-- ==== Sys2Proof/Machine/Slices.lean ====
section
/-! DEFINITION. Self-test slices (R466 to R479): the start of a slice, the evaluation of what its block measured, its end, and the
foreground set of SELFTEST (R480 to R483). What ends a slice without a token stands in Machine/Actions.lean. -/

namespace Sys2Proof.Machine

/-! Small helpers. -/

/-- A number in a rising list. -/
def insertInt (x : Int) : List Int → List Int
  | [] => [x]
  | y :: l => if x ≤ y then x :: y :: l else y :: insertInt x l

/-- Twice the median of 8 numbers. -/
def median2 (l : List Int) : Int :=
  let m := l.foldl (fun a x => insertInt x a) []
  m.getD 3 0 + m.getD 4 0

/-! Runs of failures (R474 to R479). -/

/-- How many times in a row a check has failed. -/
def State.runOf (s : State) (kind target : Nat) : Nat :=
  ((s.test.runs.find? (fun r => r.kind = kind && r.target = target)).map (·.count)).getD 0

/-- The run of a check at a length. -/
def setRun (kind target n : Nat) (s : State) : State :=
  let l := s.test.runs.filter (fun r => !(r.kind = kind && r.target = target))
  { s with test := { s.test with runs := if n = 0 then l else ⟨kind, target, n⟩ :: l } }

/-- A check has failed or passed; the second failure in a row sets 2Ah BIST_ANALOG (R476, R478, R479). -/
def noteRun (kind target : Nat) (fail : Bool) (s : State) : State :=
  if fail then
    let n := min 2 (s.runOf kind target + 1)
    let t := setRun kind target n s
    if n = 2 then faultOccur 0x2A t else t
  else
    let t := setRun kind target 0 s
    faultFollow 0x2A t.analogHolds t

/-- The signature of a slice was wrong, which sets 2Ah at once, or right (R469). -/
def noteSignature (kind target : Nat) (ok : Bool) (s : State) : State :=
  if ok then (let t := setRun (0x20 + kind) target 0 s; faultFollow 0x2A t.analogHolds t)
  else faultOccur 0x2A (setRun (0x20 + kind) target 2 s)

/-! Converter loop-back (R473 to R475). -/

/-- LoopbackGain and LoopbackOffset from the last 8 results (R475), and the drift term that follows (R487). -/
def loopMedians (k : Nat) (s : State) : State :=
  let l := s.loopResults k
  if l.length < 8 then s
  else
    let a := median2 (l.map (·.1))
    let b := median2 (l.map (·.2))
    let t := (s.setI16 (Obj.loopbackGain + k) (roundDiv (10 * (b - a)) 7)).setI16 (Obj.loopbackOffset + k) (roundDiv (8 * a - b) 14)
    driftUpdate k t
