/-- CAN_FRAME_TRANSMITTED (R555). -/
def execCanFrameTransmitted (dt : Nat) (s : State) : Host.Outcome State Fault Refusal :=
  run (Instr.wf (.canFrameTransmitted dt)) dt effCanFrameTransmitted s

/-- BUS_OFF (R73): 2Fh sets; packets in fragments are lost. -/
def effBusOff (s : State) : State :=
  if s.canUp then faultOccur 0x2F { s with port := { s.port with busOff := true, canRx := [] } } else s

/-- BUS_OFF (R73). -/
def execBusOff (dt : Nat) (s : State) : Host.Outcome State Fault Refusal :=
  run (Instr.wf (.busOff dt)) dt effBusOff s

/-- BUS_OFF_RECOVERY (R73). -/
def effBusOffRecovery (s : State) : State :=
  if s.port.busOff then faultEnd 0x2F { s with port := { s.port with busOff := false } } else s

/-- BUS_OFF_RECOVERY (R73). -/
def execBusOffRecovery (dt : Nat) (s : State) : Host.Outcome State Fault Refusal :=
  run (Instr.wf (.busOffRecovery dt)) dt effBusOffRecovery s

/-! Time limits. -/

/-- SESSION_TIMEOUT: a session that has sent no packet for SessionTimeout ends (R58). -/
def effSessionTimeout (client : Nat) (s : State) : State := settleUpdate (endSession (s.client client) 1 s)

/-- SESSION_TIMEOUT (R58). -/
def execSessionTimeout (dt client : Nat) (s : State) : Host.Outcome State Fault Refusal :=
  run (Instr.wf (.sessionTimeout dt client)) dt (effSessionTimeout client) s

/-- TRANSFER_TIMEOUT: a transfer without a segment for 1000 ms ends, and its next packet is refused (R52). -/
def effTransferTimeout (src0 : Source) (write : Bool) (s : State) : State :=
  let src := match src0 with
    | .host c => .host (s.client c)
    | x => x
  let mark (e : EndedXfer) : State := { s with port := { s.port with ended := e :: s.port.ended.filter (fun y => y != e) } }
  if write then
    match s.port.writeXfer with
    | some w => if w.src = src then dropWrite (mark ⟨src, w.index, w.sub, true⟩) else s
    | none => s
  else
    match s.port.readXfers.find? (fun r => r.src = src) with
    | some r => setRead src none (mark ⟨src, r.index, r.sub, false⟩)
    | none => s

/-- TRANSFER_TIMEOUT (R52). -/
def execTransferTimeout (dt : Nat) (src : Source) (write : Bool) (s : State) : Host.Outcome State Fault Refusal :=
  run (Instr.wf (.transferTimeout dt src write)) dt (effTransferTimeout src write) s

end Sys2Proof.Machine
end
==================================================
Go through the material above, and wherever a line contains the string "index", return it.

    | some w => if w.src = src then dropWrite (mark ⟨src, w.index, w.sub, true⟩) else s
    | some r => setRead src none (mark ⟨src, r.index, r.sub, false⟩)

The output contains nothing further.